A reads file encodes the number of variant and reference reads of every mutation in each sample. It is a tab separated file. The first line lists the number of anatomical sites followed by the number of samples and then the number of mutations, each on separate lines. The fourth line is ignored but describes the format of the rest of the file. Each subsequent line encodes the variant and reference read counts of a mutation in a sample: first the sample 0-based index is given, followed by the label of the sample, the 0-based index of the anatomical site, the anatomical site label, the 0-based index of the mutation, the label of the mutation, the number of reference reands and the number of variant reads.
2 #anatomical sites
4 #samples
27 #characters
#sample_index sample_label anatomical_site_index anatomical_site_label character_index character_label ref var
0 M1_0 0 M1 0 0 72 91
0 M1_0 0 M1 1 2 83 90
0 M1_0 0 M1 2 3 77 81
0 M1_0 0 M1 3 4 75 83
0 M1_0 0 M1 4 5 83 72
...
$ ../build/simulate -h
Usage:
../build/simulate [--help|-h|-help] [-C int] [-D num] [-E num] [-K num]

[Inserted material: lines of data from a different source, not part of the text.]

variable (s : State) (k : BitVec 16 → BitVec 16) (d : Nat → Nat) (q : List (BitVec 16) → List (BitVec 16))

@[simp] theorem State.mapInputs_reg (x : Nibble) : (s.mapInputs k d q).reg x = s.reg x := rfl
@[simp] theorem State.mapInputs_dataAddr : (s.mapInputs k d q).dataAddr = s.dataAddr := rfl

@[simp] theorem State.mapInputs_memRead (addr n : Nat) : (s.mapInputs k d q).memRead addr n = s.memRead addr n := rfl

theorem State.mapInputs_skipIf (c : Bool) : (s.mapInputs k d q).skipIf c = (s.skipIf c).mapInputs k d q := by
  rw [State.skipIf_eq, State.skipIf_eq]; rfl

theorem State.mapInputs_memWrite (addr : Nat) (bytes : List Byte) :
    (s.mapInputs k d q).memWrite addr bytes = (s.memWrite addr bytes).map (·.mapInputs k d q) := by
  unfold State.memWrite
  split
  · rfl
  · split <;> rfl

/-- The execute step `e` from `s` passes the change of inputs through: the same fault, or the same next state but for
that change. -/
def Effect.PassesInputs (e : Effect) : Prop :=
  e (s.mapInputs k d q) = (e s).map (·.mapInputs k d q)

theorem retEffect_passesInputs : Effect.PassesInputs s k d q retEffect := by
  by_cases h : s.sp.val = 0
  · rw [Effect.PassesInputs, retEffect_fault s h, retEffect_fault (s.mapInputs k d q) h]; rfl
  · rw [Effect.PassesInputs, retEffect_ok s h, retEffect_ok (s.mapInputs k d q) h]; rfl

theorem callEffect_passesInputs (nnn : Addr12) : Effect.PassesInputs s k d q (callEffect nnn) := by
  by_cases h : s.sp.val < 16
  · rw [Effect.PassesInputs, callEffect_ok nnn s h, callEffect_ok nnn (s.mapInputs k d q) h]; rfl
  · have hfull : s.sp.val = 16 := by have := s.sp.isLt; omega
    rw [Effect.PassesInputs, callEffect_fault nnn s hfull, callEffect_fault nnn (s.mapInputs k d q) hfull]; rfl

theorem drwEffect_passesInputs (x y n : Nibble) : Effect.PassesInputs s k d q (drwEffect x y n) := by
  unfold Effect.PassesInputs drwEffect
  rw [State.mapInputs_memRead, State.mapInputs_dataAddr]
  cases s.memRead s.dataAddr n.toNat <;> rfl

theorem ldVxImemEffect_passesInputs (x : Nibble) : Effect.PassesInputs s k d q (ldVxImemEffect x) := by
  unfold Effect.PassesInputs ldVxImemEffect
  rw [State.mapInputs_memRead, State.mapInputs_dataAddr]
  cases s.memRead s.dataAddr (x.toNat + 1) <;> rfl

/-- The key tests read the flags, and neither the count of random bytes nor the keypad writes to come. -/
theorem skpEffect_sknpEffect_passInputs (x : Nibble) :
    Effect.PassesInputs s id d q (skpEffect x) ∧ Effect.PassesInputs s id d q (sknpEffect x) := by
  unfold Effect.PassesInputs skpEffect sknpEffect
  rw [State.mapInputs_reg]
  cases keyIndex (s.reg x) with
  | error f => exact ⟨rfl, rfl⟩
  | ok key =>
    exact ⟨congrArg Except.ok (s.mapInputs_skipIf id d q _), congrArg Except.ok (s.mapInputs_skipIf id d q _)⟩

/-- So does the key wait. -/
theorem ldVxKEffect_passesInputs (x : Nibble) : Effect.PassesInputs s id d q (ldVxKEffect x) := by
  have hkey : (s.mapInputs id d q).lowestKey = s.lowestKey := rfl
  unfold Effect.PassesInputs ldVxKEffect
  rw [hkey]
  cases s.lowestKey <;> rfl

/-- A change of inputs passes through every execute step, where the keypad flags are kept for the three operations that
read them and the count of random bytes for the one that reads it (R78). -/
theorem effectOf_passesInputs (i : Instr) (hk : i.op ∈ [Op.skp, .sknp, .ldVxK] → k = id) (hd : i.op = .rnd → d = id) :
    Effect.PassesInputs s k d q (effectOf i) := by
  cases i
  case skp x _ => obtain rfl := hk (by simp [Instr.op]); exact (skpEffect_sknpEffect_passInputs s d q x).1
  case sknp x _ => obtain rfl := hk (by simp [Instr.op]); exact (skpEffect_sknpEffect_passInputs s d q x).2
  case ldVxK x => obtain rfl := hk (by simp [Instr.op]); exact ldVxKEffect_passesInputs s d q x
  case rnd => obtain rfl := hd rfl; rfl
  case ret => exact retEffect_passesInputs s k d q
  case call nnn => exact callEffect_passesInputs s k d q nnn
  case drw x y n => exact drwEffect_passesInputs s k d q x y n
  case ldVxImem x => exact ldVxImemEffect_passesInputs s k d q x
  case ldBVx | ldImemVx => exact s.mapInputs_memWrite k d q _ _
  case seVxKk | sneVxKk | seVxVy | sneVxVy => exact congrArg Except.ok (s.mapInputs_skipIf k d q _)
  all_goals rfl

/-- The same of the whole cycle after the fetch. -/
theorem exec_mapInputs (i : Instr) (t : State) (hk : i.op ∈ [Op.skp, .sknp, .ldVxK] → k = id)
    (hd : i.op = .rnd → d = id) (h : exec i s = .next t) :
    exec i (s.mapInputs k d q) = .next (t.mapInputs k d q) := by
  have hpass := effectOf_passesInputs (s.latchAndAdvance (encode i)) k d q i hk hd
  rw [exec_eq]
  rcases exec_cases i s t h with ⟨u, hu, rfl⟩ | ⟨c, hc, rfl⟩
  · exact State.runCycle_ok _ (u.mapInputs k d q) _ _ (hpass.trans (by rw [hu]; rfl))
  · exact State.runCycle_error _ _ _ c (hpass.trans (by rw [hc]; rfl))

end

/-! ### The no-op -/

/-- A no-op's execute step completes and changes nothing (R76). -/
theorem effectOf_nop (i : Instr) (hi : i.op = .nop) (s : State) : effectOf i s = .ok s := by
  cases i <;> cases hi <;> rfl

/-- The cycle of a no-op completes; opcode latch, `pc` and timers move and nothing else (R76, R102). -/
theorem exec_nop (i : Instr) (hi : i.op = .nop) (s : State) :
    ∃ t, exec i s = .next t ∧ RegsKept s t ∧ RegisterFrame i s t := by
  have hcycle : exec i s = .next (s.latchAndAdvance (encode i)).tickTimers :=
    (exec_eq i s).trans (s.runCycle_ok _ _ _ (effectOf_nop i hi _))
  have hticked : TimersTicked s (s.latchAndAdvance (encode i)).tickTimers := ⟨tick_toNat s.dt, tick_toNat s.st⟩
  exact ⟨_, hcycle, fun _ => rfl, ⟨rfl, rfl, rfl, rfl, rfl⟩, hticked, rfl, rfl, ⟨rfl, rfl⟩, fun _ => rfl,
    fun _ _ => rfl, rfl⟩

end Sys2Proof.Machine

namespace Sys2Proof.Claims

open Sys2Proof.Machine

/-- Settles O7: the word of the two bytes at `pc` is the word fetched, before the host's keypad write as after it. -/
theorem stepRunsDecodedInstruction : Obligations.StepRunsDecodedInstruction := by
  intro s i rest hfault hpc h
  rw [State.bytes_two] at h
  obtain ⟨rfl, rfl⟩ := decode_pair_inv _ _ _ _ h
  have hfetch := s.fetch_ok hpc
  exact ⟨decodeWord_wellFormed _, rfl, cycle_fetched s _ hfault hfetch, step_fetched s _ hfault hfetch, s.takeKeys_eq⟩

/-- Settles O8: a completing cycle latches the word its instruction was decoded from, which encodes back to itself. -/
theorem fetchReadsBigEndianWord : Obligations.FetchReadsBigEndianWord := by
  refine ⟨fun s hpc => ⟨_, s.fetch_ok hpc, hiByte_wordOfBytes _ _, loByte_wordOfBytes _ _, fun hfault t h ht => ?_⟩,
    fun s hfault hpc => cycle_fetchFault s _ hfault (s.fetch_fault hpc)⟩
  rw [cycle_fetched s _ hfault (s.fetch_ok hpc)] at h
  rw [exec_opcode _ s t h ht, encode_decodeWord]

/-- Settles O12: the tick acts on what the execute step left; a faulting cycle commits no tick. -/
theorem timersTickAfterExecute : Obligations.TimersTickAfterExecute := by
  intro s t w hfault hfetch h
  rw [cycle_fetched s w hfault hfetch] at h
  exact ⟨exec_timers (decodeWord w) s t h, exec_timers_of_fault (decodeWord w) s t hfault h⟩

/-- Settles O15: three changes of inputs, each of one input alone. -/
theorem inputsMatterOnlyWhereRead : Obligations.InputsMatterOnlyWhereRead := by
  refine fun i s t h => ⟨fun hi k => ?_, fun hi d => ?_, fun q => ?_⟩
  · exact exec_mapInputs s (fun _ => k) id id i t (fun e => absurd e hi) (fun _ => rfl) h
  · exact exec_mapInputs s id (fun _ => d) id i t (fun _ => rfl) (fun e => absurd e hi) h
  · exact exec_mapInputs s id id (fun _ => q) i t (fun _ => rfl) (fun _ => rfl) h

/-- Settles O59: the four kinds of no-op word are the four constructors whose operation is the no-op. -/
theorem nopMovesOnlyTheCycle : Obligations.NopMovesOnlyTheCycle :=
  ⟨fun _ _ => exec_nop _ rfl, fun _ _ _ => exec_nop _ rfl, fun _ _ _ => exec_nop _ rfl, fun _ _ => exec_nop _ rfl⟩

end Sys2Proof.Claims

/-!
Control transfer (R80 to R89): return, jump, call, the four register skips and the indexed jump: obligations O33 to O39.
-/

namespace Sys2Proof.Machine

open Sys2Proof.Claims

/-! ### A cycle that transfers control, a cycle that faults -/

/-- A cycle whose execute step moves `pc`, the stack entries and `sp` alone completes within the frame of a call. -/
theorem exec_transfer (i : Instr) (s : State) (a : Word) (stack : Vector Word 16) (sp : Fin 17)
    (h : effectOf i (s.latchAndAdvance (encode i)) =
      .ok { s.latchAndAdvance (encode i) with pc := a, stack := stack, sp := sp }) :
    ∃ t, exec i s = .next t ∧ t.pc = a ∧ t.stack = stack ∧ t.sp = sp ∧ CallFrame i s t := by
  have hcycle := (exec_eq i s).trans (s.runCycle_ok _ _ _ h)
  exact ⟨_, hcycle, rfl, rfl, rfl, ⟨rfl, rfl, rfl, rfl, rfl⟩, ⟨tick_toNat s.dt, tick_toNat s.st⟩, fun _ => rfl, rfl,
    fun _ => rfl, fun _ _ => rfl, rfl⟩

/-- A cycle whose execute step sets `pc` alone completes within the frame of a jump. -/
theorem exec_jump (i : Instr) (s : State) (a : Word)
    (h : effectOf i (s.latchAndAdvance (encode i)) = .ok ((s.latchAndAdvance (encode i)).setPc a)) :
    ∃ t, exec i s = .next t ∧ t.pc = a ∧ JumpFrame i s t := by
  obtain ⟨t, ht, hpc, hstack, hsp, hcompleted, htimers, hregs, hindex, hrest⟩ :=
    exec_transfer i s a s.stack s.sp h
  exact ⟨t, ht, hpc, hcompleted, htimers, hregs, hindex, ⟨hsp, hstack⟩, hrest⟩

/-- A cycle whose execute step is a skip on `c` completes with `pc` advanced once more exactly where `c` holds. -/
theorem exec_skip (i : Instr) (s : State) (c : Prop) [Decidable c]
    (h : effectOf i (s.latchAndAdvance (encode i)) = .ok ((s.latchAndAdvance (encode i)).skipIf (decide c))) :
    ∃ t, exec i s = .next t ∧ t.pc = (if c then s.pc + 2 + 2 else s.pc + 2) ∧ JumpFrame i s t := by
  refine exec_jump i s _ (h.trans ?_)
  simp only [State.skipIf_eq, decide_eq_true_eq, State.latchAndAdvance_pc]
  rfl

/-- A fault of the execute step is the fault of the cycle, latched with the instruction's address and word (R132). -/
theorem faults_of_effectOf (i : Instr) (s : State) (c : Fault)
    (h : effectOf i (s.latchAndAdvance (encode i)) = .error c) : Faults i s c :=
  (exec_eq i s).trans (s.runCycle_error _ _ c h)

/-! ### Call and return -/

theorem exec_ret (ign : Byte) (s : State) (h : s.sp.val ≠ 0) : ∃ t, exec (.ret ign) s = .next t ∧
    t.pc = s.stack[s.sp.val - 1]'(by have := s.sp.isLt; omega) ∧ t.stack = s.stack ∧
    t.sp = ⟨s.sp.val - 1, by have := s.sp.isLt; omega⟩ ∧ CallFrame (.ret ign) s t :=
  exec_transfer _ s _ s.stack _ (retEffect_ok (s.latchAndAdvance (encode (.ret ign))) h)

theorem exec_call (nnn : Addr12) (s : State) (h : s.sp.val < 16) : ∃ t, exec (.call nnn) s = .next t ∧
    t.pc = target nnn ∧ t.stack = s.stack.set s.sp.val (s.pc + 2) h ∧ t.sp = ⟨s.sp.val + 1, by omega⟩ ∧
    CallFrame (.call nnn) s t :=
  exec_transfer _ s _ _ _ (callEffect_ok nnn (s.latchAndAdvance (encode (.call nnn))) h)

/-- What a completed call left for its return: the address after it, in the entry `sp` now stands above (R83, R89). -/
theorem exec_call_pushed (nnn : Addr12) (s t : State) (h : s.sp.val < 16) (ht : exec (.call nnn) s = .next t) :
    t.sp.val = s.sp.val + 1 ∧ t.stack[s.sp.val] = s.pc + 2 := by
  obtain ⟨t', ht', _, hstack, hsp, _⟩ := exec_call nnn s h
  obtain rfl : t' = t := Host.Outcome.next.inj (ht'.symm.trans ht)
  exact ⟨congrArg Fin.val hsp, by rw [getElem_congr_coll hstack, Vector.getElem_set_self]⟩

/-- A return with `sp` one above `k` resumes at entry `k` (R81). -/
theorem exec_ret_of_sp (ign : Byte) (s : State) (k : Nat) (hk : k < 16) (hsp : s.sp.val = k + 1) :
    ∃ t, exec (.ret ign) s = .next t ∧ t.pc = s.stack[k] ∧ t.sp.val = k ∧ t.fault = s.fault := by
  obtain ⟨t, ht, hpc, _, hspt, ⟨_, hfault, _⟩, _⟩ := exec_ret ign s (by omega)
  have htop : s.sp.val - 1 = k := by omega
  exact ⟨t, ht, hpc.trans (getElem_congr_idx htop), (congrArg Fin.val hspt).trans htop, hfault⟩

/-! ### Jump targets as natural numbers -/

theorem target_toNat (nnn : Addr12) : (target nnn).toNat = nnn.toNat :=
  BitVec.toNat_setWidth_of_le (by decide)

/-- The indexed jump's sum never reaches 2^16 and is not reduced modulo 4096 (R88). -/
theorem State.indexedTarget_toNat (s : State) (nnn : Addr12) :
    (s.indexedTarget nnn).toNat = (s.reg 0).toNat + nnn.toNat := by
  have hreg := (s.reg 0).isLt
  rw [s.indexedTarget_eq_ofNat, BitVec.toNat_ofNat, Nat.mod_eq_of_lt (by omega)]

end Sys2Proof.Machine

namespace Sys2Proof.Claims

open Sys2Proof.Machine

/-- Settles O33: `exec_ret` where an entry is in use; with none the execute step faults. -/
theorem returnPopsStack : Obligations.ReturnPopsStack := by
  refine ⟨selects_of_mem_opcodeMap (op := .ret) (by decide), fun ign s h => ?_, fun ign s h => ?_⟩
  · obtain ⟨t, ht, hpc, hstack, hsp, hframe⟩ := exec_ret ign s h
    exact ⟨t, ht, congrArg Fin.val hsp, hpc, hstack, hframe⟩
  · exact faults_of_effectOf _ s _ (retEffect_fault _ h)

/-- Settles O34: the execute step sets `pc` and nothing else. -/
theorem jumpSetsPc : Obligations.JumpSetsPc := by
  refine ⟨selects_of_mem_opcodeMap (op := .jp) (by decide), fun nnn s => ?_⟩
  obtain ⟨t, ht, hpc, hframe⟩ := exec_jump (.jp nnn) s (target nnn) rfl
  exact ⟨t, ht, hpc ▸ target_toNat nnn, hframe⟩

/-- Settles O35: `exec_call` where an entry is free, which writes that entry alone; with none the execute step faults. -/
theorem callPushesReturnAddress : Obligations.CallPushesReturnAddress := by
  refine ⟨selects_of_mem_opcodeMap (op := .call) (by decide), fun nnn s h => ?_, fun nnn s h => ?_⟩
  · obtain ⟨t, ht, hpc, hstack, _, hframe⟩ := exec_call nnn s h
    obtain ⟨hspt, hpushed⟩ := exec_call_pushed nnn s t h ht
    refine ⟨t, ht, hpushed, fun k hk => ?_, hspt, hpc ▸ target_toNat nnn, hframe⟩
    rw [hstack]
    exact Vector.getElem_set_ne _ _ hk.symm
  · exact faults_of_effectOf _ s _ (callEffect_fault nnn _ h)

/-- Settles O36: the return reads the entry the call wrote. -/
theorem callThenReturnResumes : Obligations.CallThenReturnResumes := by
  intro s t u nnn ign h hcall hsp hentry
  obtain ⟨hspt, hpushed⟩ := exec_call_pushed nnn s t h hcall
  obtain ⟨v, hv, hpc, hspv, hfault⟩ := exec_ret_of_sp ign u s.sp.val h ((congrArg Fin.val hsp).trans hspt)
  exact ⟨v, hv, hpc.trans (hentry.trans hpushed), Fin.ext hspv, hfault⟩

/-- Settles O37: both execute steps are skips, on equality and on its negation. -/
theorem skipOnImmediate : Obligations.SkipOnImmediate :=
  ⟨selects_of_mem_opcodeMap (op := .seVxKk) (by decide), selects_of_mem_opcodeMap (op := .sneVxKk) (by decide),
    fun x kk s => ⟨exec_skip (.seVxKk x kk) s (s.reg x = kk) rfl, exec_skip (.sneVxKk x kk) s (s.reg x ≠ kk) rfl⟩⟩

/-- Settles O38: both execute steps are skips, on equality and on its negation. -/
theorem skipOnRegisters : Obligations.SkipOnRegisters :=
  ⟨selects_of_mem_opcodeMap (op := .seVxVy) (by decide), selects_of_mem_opcodeMap (op := .sneVxVy) (by decide),
    fun x y ign s => ⟨exec_skip (.seVxVy x y ign) s (s.reg x = s.reg y) rfl,
      exec_skip (.sneVxVy x y ign) s (s.reg x ≠ s.reg y) rfl⟩⟩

[-N int] [-P num] [-c str] [-f num] [-k int] [-kP int] [-m int]
[-mig num] [-mut num] [-o str] [-p int] [-s int] [-v]
Where:
--help|-h|-help
Print a short help message
-C int
Target coverage (default: 200)
-D num
Driver probability (default: 1e-7)
-E num
Per base sequencing error rate (default: 0)
-K num
Carrying capacity (default: 5e4)
-N int
Number of successful simulations (default: -1)
-P num
Purity (default: 1)
-c str
Color map file
-f num
Mutation frequency threshold (default: 0.05)
-k int
Number of samples per anatomical site (default: 2)
-kP int
Number of samples for the primary tumor (default: 2)
-m int
Maximum number of detectable anatomical sites (default: 8)
-mig num
Migration rate (default: 1e-6)
-mut num
Mutation rate (default: 0.1)
-o str
Output directory
-p int
Allowed migration patterns:
0 : mS (default)
1 : mS, S
2 : mS, S, M
3 : mS, S, M, R
-s int
Random number generator seed (default: 0)
-v
Verbose
The Python module oncosim.so
has the following eight functions:
- simulate
- tree2dot
- graph2dot
- tree2freqs
- mix
- sequence
- reads2freqs
- downsample
These functions correspond to the standalone executables described previously. Please refer to example/example.ipynb for example usage.